[PROBLEM STATEMENT] In the entries below, which lines run from the one containing "theorem EncodeFits.irqmask (b" to the one containing "theorem EncodeFits.irqen (on"? Copy exactly those lines, ends included, and no others.

Stored items
┄┄┄┄┄┄┄┄┄┄

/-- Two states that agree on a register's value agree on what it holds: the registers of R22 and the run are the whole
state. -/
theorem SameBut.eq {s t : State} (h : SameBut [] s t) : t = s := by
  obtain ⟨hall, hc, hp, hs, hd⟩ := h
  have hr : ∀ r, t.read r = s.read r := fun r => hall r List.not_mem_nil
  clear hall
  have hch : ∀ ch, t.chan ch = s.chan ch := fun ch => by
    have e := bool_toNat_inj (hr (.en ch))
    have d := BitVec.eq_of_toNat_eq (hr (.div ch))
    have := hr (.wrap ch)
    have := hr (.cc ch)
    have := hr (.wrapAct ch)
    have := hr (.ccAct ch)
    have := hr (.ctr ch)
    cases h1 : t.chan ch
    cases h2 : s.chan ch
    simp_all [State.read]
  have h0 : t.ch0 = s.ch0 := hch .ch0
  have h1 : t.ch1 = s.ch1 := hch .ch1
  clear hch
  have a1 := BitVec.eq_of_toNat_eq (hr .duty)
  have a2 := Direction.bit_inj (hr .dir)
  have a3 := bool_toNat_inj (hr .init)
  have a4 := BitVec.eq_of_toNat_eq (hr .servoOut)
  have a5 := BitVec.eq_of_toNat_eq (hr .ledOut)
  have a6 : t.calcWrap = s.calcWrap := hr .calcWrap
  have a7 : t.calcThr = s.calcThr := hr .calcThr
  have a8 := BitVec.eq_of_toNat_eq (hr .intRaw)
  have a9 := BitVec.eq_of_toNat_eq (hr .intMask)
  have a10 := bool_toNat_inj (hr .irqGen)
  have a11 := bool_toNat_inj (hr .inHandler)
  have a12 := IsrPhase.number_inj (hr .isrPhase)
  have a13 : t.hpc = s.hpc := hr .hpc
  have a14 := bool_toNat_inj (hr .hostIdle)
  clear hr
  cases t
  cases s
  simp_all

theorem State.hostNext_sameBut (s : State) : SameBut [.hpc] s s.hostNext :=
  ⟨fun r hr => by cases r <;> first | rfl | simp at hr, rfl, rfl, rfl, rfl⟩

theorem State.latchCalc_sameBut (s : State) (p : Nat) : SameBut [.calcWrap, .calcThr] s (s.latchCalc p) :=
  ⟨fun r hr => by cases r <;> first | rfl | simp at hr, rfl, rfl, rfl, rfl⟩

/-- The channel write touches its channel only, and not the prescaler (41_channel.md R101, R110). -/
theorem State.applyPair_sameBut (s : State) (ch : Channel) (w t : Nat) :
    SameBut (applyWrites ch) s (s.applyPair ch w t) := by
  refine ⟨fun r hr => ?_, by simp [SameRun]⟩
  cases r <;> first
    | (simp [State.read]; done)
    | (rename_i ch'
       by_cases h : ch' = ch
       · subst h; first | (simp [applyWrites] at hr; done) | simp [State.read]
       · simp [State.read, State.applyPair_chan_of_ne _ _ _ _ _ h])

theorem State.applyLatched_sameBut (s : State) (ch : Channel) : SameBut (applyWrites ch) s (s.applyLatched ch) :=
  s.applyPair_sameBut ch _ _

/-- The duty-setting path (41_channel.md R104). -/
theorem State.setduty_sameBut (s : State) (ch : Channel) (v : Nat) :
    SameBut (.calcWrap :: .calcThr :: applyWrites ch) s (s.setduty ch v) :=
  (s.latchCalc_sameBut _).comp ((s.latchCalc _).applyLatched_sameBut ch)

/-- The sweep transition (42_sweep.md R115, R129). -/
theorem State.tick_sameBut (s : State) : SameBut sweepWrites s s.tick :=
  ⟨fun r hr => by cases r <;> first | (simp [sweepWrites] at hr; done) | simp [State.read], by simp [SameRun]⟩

┄┄┄┄┄┄┄┄┄┄

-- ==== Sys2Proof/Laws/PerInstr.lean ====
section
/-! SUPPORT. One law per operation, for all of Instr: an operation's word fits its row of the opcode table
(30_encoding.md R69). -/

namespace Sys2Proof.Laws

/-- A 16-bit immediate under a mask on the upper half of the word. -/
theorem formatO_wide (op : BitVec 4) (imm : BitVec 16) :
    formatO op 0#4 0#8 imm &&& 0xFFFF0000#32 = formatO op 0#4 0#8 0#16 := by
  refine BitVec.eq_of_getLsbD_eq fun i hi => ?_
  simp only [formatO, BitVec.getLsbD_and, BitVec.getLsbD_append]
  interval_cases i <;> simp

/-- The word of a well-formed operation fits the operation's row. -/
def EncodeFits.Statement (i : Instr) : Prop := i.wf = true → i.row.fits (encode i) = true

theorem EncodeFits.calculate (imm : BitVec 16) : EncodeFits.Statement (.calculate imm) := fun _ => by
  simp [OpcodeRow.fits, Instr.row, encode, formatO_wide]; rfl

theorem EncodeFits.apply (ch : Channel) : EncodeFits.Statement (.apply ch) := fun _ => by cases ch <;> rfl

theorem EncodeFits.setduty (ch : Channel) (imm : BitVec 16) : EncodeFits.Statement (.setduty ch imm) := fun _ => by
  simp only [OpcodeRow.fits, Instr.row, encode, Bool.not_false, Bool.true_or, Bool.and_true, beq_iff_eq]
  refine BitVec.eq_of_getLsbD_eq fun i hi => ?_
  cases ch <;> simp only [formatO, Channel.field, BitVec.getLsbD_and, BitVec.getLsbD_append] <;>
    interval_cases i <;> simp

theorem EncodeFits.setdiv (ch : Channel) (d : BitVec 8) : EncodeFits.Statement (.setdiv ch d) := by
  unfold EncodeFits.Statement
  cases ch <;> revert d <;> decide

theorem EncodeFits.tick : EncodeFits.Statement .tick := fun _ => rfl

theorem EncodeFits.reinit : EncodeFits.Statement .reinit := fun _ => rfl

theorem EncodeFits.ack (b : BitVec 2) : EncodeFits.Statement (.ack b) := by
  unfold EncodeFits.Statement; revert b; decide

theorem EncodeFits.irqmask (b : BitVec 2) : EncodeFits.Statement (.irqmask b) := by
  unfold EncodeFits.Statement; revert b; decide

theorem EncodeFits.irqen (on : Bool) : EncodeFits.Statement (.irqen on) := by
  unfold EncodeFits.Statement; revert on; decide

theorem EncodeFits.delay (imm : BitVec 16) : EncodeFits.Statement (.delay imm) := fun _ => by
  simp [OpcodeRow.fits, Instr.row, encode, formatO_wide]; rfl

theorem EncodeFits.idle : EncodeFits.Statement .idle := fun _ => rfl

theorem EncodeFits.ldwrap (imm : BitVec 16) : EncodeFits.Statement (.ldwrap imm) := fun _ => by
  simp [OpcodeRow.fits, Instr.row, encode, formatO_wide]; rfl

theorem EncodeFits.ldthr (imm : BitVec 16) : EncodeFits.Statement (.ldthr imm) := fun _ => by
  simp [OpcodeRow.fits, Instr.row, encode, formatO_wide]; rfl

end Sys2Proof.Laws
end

┄┄┄┄┄┄┄┄┄┄

[ANSWER BOX]
theorem EncodeFits.irqmask (b : BitVec 2) : EncodeFits.Statement (.irqmask b) := by
  unfold EncodeFits.Statement; revert b; decide

theorem EncodeFits.irqen (on : Bool) : EncodeFits.Statement (.irqen on) := by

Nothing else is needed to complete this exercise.